◆ EXERCISE REQUIREMENTS
Please output the data below exactly as given, starting at its first line and stopping after the line that contains "(setMac n x s).ledger = s.ledger := rfl".

[Collected data entries]
___
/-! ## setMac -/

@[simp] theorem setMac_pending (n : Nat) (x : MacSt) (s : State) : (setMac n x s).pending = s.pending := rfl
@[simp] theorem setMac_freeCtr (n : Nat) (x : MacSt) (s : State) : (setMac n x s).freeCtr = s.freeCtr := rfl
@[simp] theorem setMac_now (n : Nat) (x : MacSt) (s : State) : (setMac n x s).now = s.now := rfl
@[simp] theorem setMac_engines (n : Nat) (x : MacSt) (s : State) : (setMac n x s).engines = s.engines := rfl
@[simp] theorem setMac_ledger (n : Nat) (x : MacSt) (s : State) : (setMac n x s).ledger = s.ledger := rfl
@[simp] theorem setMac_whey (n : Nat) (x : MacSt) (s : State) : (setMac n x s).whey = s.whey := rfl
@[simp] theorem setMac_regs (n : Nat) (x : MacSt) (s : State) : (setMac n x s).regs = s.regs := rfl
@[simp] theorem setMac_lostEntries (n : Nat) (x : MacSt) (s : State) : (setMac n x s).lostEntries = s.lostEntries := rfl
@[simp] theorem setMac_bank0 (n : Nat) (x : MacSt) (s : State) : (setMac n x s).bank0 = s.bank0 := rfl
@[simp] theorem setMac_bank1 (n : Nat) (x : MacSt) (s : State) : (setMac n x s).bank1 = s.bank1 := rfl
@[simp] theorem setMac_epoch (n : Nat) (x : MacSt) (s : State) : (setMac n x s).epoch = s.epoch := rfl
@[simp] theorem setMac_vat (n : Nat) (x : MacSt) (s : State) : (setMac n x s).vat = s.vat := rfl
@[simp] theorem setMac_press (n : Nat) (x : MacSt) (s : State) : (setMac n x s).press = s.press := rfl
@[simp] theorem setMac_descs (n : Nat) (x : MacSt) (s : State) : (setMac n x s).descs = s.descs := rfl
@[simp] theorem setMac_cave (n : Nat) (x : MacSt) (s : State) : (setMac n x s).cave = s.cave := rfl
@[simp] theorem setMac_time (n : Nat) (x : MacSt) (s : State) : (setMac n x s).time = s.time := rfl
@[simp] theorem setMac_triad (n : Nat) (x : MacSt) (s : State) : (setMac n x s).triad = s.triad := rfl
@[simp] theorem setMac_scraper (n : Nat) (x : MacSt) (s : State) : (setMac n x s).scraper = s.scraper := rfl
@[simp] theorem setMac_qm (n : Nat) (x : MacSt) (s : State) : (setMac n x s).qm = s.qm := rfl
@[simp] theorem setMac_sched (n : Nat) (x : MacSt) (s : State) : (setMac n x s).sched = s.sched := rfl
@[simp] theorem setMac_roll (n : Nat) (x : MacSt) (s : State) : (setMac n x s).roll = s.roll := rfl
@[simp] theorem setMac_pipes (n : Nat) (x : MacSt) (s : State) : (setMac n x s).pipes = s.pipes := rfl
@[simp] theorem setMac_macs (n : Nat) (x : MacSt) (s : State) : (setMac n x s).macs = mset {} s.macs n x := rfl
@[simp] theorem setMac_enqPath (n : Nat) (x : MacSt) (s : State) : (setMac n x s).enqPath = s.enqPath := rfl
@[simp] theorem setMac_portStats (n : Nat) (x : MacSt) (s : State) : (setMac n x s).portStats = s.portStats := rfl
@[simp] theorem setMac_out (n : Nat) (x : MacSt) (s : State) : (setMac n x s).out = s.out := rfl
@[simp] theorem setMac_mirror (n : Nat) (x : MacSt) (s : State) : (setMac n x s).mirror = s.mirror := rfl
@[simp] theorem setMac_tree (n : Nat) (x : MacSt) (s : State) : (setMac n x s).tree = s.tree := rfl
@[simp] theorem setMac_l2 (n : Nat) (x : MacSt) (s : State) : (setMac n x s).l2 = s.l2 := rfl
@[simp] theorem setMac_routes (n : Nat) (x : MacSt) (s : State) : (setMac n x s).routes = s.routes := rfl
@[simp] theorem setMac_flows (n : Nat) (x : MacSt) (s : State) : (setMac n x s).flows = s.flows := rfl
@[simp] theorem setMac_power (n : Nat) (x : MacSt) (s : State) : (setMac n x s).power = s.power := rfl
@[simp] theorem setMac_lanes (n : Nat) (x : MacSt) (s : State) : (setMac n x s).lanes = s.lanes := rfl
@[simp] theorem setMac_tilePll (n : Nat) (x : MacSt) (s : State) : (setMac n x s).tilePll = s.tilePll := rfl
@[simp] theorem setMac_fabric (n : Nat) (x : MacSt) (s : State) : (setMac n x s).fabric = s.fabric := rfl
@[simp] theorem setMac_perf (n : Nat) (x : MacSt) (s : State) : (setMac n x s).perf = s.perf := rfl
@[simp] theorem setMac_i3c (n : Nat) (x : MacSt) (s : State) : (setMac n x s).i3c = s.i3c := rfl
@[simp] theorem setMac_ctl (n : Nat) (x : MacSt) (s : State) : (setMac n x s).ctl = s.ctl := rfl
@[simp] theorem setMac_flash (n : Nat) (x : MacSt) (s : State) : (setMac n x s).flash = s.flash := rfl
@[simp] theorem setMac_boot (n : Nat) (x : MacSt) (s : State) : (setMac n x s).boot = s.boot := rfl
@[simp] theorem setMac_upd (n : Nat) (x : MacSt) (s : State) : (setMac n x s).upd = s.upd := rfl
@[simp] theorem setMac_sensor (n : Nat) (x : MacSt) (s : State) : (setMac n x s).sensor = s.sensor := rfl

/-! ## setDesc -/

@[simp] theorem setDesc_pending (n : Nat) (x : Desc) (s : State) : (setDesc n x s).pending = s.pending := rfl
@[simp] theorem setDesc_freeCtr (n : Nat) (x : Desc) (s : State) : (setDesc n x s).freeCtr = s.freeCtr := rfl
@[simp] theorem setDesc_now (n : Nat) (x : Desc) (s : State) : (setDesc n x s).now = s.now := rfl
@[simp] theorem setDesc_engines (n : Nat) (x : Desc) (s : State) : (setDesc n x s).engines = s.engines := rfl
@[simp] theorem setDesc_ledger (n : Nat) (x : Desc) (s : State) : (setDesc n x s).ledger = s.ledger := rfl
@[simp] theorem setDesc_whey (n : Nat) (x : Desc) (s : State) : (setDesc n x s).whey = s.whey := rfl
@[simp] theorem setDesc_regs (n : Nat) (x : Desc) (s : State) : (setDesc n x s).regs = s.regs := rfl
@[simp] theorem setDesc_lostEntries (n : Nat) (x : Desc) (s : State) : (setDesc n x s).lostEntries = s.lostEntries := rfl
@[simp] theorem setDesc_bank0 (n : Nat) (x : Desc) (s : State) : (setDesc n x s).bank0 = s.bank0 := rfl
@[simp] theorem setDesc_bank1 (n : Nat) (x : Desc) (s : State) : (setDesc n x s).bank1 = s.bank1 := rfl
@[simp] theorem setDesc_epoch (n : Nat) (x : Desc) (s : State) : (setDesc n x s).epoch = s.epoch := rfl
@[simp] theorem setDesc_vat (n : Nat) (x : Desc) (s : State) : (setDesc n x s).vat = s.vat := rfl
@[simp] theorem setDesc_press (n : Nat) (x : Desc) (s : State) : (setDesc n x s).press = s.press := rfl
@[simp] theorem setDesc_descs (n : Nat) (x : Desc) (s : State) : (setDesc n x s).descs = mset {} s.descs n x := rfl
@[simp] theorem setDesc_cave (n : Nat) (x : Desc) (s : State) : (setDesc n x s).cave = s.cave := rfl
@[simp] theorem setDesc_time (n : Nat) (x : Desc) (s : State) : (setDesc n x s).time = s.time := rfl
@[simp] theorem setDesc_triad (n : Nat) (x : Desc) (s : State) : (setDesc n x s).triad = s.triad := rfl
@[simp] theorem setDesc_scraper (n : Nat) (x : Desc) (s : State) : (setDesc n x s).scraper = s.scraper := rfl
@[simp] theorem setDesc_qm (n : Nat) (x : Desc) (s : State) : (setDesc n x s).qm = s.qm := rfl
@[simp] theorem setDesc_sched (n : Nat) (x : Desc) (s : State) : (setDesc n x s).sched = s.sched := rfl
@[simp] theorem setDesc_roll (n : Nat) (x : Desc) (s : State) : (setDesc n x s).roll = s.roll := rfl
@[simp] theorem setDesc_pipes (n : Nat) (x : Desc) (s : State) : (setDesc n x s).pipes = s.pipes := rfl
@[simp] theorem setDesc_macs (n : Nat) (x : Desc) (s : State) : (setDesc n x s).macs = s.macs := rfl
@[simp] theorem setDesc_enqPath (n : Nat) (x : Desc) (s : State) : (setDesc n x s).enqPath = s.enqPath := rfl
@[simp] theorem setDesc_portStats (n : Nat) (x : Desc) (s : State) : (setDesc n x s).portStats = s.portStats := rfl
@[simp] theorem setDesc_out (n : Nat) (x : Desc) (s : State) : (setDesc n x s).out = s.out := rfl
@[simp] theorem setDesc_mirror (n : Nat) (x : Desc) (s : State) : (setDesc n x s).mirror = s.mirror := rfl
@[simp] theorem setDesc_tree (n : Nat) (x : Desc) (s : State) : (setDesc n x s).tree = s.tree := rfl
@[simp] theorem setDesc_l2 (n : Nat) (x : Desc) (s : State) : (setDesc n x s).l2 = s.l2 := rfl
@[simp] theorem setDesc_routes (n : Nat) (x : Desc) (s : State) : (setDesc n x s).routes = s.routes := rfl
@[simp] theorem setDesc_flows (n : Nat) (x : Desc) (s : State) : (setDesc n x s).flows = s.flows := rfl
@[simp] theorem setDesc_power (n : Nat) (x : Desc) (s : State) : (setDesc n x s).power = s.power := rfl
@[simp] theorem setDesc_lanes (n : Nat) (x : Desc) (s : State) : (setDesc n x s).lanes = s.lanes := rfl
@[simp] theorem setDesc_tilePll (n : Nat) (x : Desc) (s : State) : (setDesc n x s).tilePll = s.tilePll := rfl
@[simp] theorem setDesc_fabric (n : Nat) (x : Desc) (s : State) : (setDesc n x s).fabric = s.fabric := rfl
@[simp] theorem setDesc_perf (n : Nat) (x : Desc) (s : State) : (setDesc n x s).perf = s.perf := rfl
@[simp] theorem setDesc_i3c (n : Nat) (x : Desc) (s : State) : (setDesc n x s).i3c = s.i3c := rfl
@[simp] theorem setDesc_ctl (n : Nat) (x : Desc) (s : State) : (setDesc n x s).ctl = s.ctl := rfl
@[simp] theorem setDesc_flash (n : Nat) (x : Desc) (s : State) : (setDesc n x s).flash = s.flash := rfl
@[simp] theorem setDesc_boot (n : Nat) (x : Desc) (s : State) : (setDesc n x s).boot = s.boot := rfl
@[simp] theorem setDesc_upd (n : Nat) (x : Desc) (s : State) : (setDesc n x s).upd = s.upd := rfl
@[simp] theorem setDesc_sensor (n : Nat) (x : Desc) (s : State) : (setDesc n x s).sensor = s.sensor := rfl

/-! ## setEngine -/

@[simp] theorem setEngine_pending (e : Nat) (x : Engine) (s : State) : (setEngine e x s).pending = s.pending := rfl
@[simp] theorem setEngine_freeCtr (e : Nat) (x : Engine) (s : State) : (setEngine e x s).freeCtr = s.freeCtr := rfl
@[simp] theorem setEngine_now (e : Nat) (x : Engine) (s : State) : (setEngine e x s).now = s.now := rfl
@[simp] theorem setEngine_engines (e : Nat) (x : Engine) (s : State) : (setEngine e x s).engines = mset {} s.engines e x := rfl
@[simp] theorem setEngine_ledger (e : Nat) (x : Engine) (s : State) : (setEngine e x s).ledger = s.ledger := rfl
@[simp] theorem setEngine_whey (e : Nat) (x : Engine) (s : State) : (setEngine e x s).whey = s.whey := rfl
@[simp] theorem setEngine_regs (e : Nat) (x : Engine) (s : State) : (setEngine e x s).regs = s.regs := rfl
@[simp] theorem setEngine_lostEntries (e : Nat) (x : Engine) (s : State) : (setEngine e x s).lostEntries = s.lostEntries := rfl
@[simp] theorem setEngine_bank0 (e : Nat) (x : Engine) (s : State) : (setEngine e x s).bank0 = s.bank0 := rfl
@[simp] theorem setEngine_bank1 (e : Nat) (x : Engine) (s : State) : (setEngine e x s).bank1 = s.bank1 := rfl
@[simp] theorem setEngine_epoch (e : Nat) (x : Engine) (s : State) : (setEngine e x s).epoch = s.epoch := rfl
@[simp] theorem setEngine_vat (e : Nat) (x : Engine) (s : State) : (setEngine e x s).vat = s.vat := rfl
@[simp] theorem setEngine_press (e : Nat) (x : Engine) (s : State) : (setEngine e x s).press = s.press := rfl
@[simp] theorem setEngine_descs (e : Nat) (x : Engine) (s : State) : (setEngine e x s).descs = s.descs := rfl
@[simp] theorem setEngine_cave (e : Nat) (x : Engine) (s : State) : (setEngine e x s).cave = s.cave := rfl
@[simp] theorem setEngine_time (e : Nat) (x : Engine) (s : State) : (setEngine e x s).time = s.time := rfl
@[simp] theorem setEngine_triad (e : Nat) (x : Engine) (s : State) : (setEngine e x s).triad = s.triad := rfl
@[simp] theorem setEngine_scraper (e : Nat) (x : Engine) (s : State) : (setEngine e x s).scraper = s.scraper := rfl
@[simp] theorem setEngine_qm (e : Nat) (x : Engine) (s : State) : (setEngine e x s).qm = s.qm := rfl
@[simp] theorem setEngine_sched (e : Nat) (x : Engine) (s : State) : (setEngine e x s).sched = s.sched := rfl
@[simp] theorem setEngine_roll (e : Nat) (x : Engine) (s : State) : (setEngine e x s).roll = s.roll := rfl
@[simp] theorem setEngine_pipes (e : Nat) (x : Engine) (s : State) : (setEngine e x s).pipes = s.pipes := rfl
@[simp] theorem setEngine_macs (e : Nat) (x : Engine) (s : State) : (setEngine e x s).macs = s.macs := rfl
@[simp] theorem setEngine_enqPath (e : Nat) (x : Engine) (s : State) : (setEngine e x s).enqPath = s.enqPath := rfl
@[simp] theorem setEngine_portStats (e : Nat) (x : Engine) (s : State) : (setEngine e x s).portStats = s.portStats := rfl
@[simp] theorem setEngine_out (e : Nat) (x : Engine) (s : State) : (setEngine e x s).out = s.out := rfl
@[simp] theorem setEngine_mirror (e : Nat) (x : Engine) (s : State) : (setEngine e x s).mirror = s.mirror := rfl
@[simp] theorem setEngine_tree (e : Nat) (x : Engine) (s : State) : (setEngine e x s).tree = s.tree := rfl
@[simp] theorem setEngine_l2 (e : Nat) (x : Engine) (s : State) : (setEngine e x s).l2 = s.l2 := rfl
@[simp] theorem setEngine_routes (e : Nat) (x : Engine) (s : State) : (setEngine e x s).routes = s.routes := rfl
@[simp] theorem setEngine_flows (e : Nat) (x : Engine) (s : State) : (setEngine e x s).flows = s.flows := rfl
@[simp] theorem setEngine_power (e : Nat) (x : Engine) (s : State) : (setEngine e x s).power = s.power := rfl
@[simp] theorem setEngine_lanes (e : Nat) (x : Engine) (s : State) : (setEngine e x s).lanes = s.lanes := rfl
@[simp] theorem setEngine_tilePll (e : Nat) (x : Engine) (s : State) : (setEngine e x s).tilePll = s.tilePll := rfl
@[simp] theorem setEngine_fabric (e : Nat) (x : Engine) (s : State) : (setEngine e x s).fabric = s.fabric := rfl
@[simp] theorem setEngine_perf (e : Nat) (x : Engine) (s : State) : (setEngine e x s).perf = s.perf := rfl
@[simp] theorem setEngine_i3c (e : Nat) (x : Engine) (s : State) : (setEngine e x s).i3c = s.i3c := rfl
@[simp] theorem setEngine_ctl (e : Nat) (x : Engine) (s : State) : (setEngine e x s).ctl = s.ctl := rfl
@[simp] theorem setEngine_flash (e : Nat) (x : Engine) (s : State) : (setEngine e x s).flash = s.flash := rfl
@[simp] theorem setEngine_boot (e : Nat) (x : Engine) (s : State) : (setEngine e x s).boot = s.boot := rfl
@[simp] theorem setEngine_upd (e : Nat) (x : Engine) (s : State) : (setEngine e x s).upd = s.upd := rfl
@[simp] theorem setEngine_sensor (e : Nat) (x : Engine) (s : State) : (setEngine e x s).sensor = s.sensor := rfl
___
◆ SOLVED PROBLEM
/-! ## setMac -/

@[simp] theorem setMac_pending (n : Nat) (x : MacSt) (s : State) : (setMac n x s).pending = s.pending := rfl
@[simp] theorem setMac_freeCtr (n : Nat) (x : MacSt) (s : State) : (setMac n x s).freeCtr = s.freeCtr := rfl
@[simp] theorem setMac_now (n : Nat) (x : MacSt) (s : State) : (setMac n x s).now = s.now := rfl
@[simp] theorem setMac_engines (n : Nat) (x : MacSt) (s : State) : (setMac n x s).engines = s.engines := rfl
@[simp] theorem setMac_ledger (n : Nat) (x : MacSt) (s : State) : (setMac n x s).ledger = s.ledger := rfl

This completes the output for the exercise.